The district court granted his motion, assessed a partial filing fee of $8.40, and ordered Thomas to pay the fee within three weeks. When he failed to do so, the court dismissed his lawsuit without prejudice.

Thomas objected, claiming he had no money or income and that any money he received was automatically deducted from his account and applied to the debt he had incurred when printing his complaint. The court ignored his letter, and he appealed.

“Although the district court properly assessed the initial partial filing fee,” the Seventh Circuit concluded that it had “abused its discretion by dismissing the case without determining whether Thomas was at fault for not paying that initial fee.”

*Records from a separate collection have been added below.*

-- ==== Sys2Proof/Machine/Control.lean ====
section
/-! DEFINITION. Control transfer (47_control.md R240 to R250). `s.pc` is the address after the whole instruction; none writes F. -/

namespace Sys2Proof.Machine

/-- `pc <- target`. -/
def jumpTo (target : Word) (s : State) : Result := .next (s.setPC target)

/-- A conditional jump. -/
def jumpIf (taken : Bool) (target : Word) (s : State) : Result := if taken then jumpTo target s else .next s

/-- `push16(pc); pc <- target`: a faulting store leaves `pc`. -/
def callTo (target : Word) (s : State) : Result := push16 s.pc s (jumpTo target)

/-- A conditional call: nothing is pushed when not taken. -/
def callIf (taken : Bool) (target : Word) (s : State) : Result := if taken then callTo target s else .next s

/-- `pc <- pop16()`, when taken. -/
def returnIf (taken : Bool) (s : State) : Result :=
  if taken then jumpTo (popValue s) (popState s) else .next s

/-- R243: JR e. -/
def execJr_e (e : Byte) (s : State) : Result := jumpTo (s.pc + sext16 e) s

/-- R244: JR NZ,e. -/
def execJr_NZ_e (e : Byte) (s : State) : Result := jumpIf (condHolds .nz s.f) (s.pc + sext16 e) s

/-- R244: JR Z,e. -/
def execJr_Z_e (e : Byte) (s : State) : Result := jumpIf (condHolds .z s.f) (s.pc + sext16 e) s

/-- R244: JR NC,e. -/
def execJr_NC_e (e : Byte) (s : State) : Result := jumpIf (condHolds .nc s.f) (s.pc + sext16 e) s

/-- R244: JR C,e. -/
def execJr_C_e (e : Byte) (s : State) : Result := jumpIf (condHolds .c s.f) (s.pc + sext16 e) s

/-- R248: RET NZ. -/
def execRet_NZ (s : State) : Result := returnIf (condHolds .nz s.f) s

/-- R241: JP NZ,nn. -/
def execJp_NZ_nn (nn : Word) (s : State) : Result := jumpIf (condHolds .nz s.f) nn s

/-- R240: JP nn. -/
def execJp_nn (nn : Word) (s : State) : Result := jumpTo nn s

/-- R246: CALL NZ,nn. -/
def execCall_NZ_nn (nn : Word) (s : State) : Result := callIf (condHolds .nz s.f) nn s

/-- R250: RST 00h. -/
def execRst_00h (s : State) : Result := callTo 0x0000 s

/-- R248: RET Z. -/
def execRet_Z (s : State) : Result := returnIf (condHolds .z s.f) s

/-- R247: RET. -/
def execRet (s : State) : Result := returnIf true s

/-- R241: JP Z,nn. -/
def execJp_Z_nn (nn : Word) (s : State) : Result := jumpIf (condHolds .z s.f) nn s

/-- R246: CALL Z,nn. -/
def execCall_Z_nn (nn : Word) (s : State) : Result := callIf (condHolds .z s.f) nn s

/-- R245: CALL nn. -/
def execCall_nn (nn : Word) (s : State) : Result := callTo nn s

/-- R250: RST 08h. -/
def execRst_08h (s : State) : Result := callTo 0x0008 s

/-- R248: RET NC. -/
def execRet_NC (s : State) : Result := returnIf (condHolds .nc s.f) s

/-- R241: JP NC,nn. -/
def execJp_NC_nn (nn : Word) (s : State) : Result := jumpIf (condHolds .nc s.f) nn s

/-- R246: CALL NC,nn. -/
def execCall_NC_nn (nn : Word) (s : State) : Result := callIf (condHolds .nc s.f) nn s

/-- R250: RST 10h. -/
def execRst_10h (s : State) : Result := callTo 0x0010 s

/-- R248: RET C. -/
def execRet_C (s : State) : Result := returnIf (condHolds .c s.f) s

/-- R249: RETI. -/
def execReti (s : State) : Result := returnIf true (s.setIme true)

/-- R241: JP C,nn. -/
def execJp_C_nn (nn : Word) (s : State) : Result := jumpIf (condHolds .c s.f) nn s

/-- R246: CALL C,nn. -/
def execCall_C_nn (nn : Word) (s : State) : Result := callIf (condHolds .c s.f) nn s

/-- R250: RST 18h. -/
def execRst_18h (s : State) : Result := callTo 0x0018 s

/-- R250: RST 20h. -/
def execRst_20h (s : State) : Result := callTo 0x0020 s

/-- R242: JP HL. -/
def execJp_HL (s : State) : Result := jumpTo s.hl s

/-- R250: RST 28h. -/
def execRst_28h (s : State) : Result := callTo 0x0028 s

/-- R250: RST 30h. -/
def execRst_30h (s : State) : Result := callTo 0x0030 s

/-- R250: RST 38h. -/
def execRst_38h (s : State) : Result := callTo 0x0038 s

end Sys2Proof.Machine
end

Citing Fifth, Seventh, Ninth, and Eleventh Circuit precedent, the Court of Appeals wrote that “because a court may not dismiss the suit of a prisoner who has ‘a lack of funds in the account,’ the court must determine if nonpayment happened for that reason.” Therefore, “the district court should have attempted to learn why the fee had not been paid” before dismissing the suit.

The appellate court recognized that Thomas’ ending account balance was $0.02, he had received no deposits in the previous two months and only $1.50 had been deposited within the previous three months. “But the truth of his assertion that he lacked funds, and whether he can be faulted for lacking them, is for the district court to determine in the first instance,” the Court stated in remanding the case. See: Thomas v. Butts, 745 F.3d 309 (7th Cir. 2014).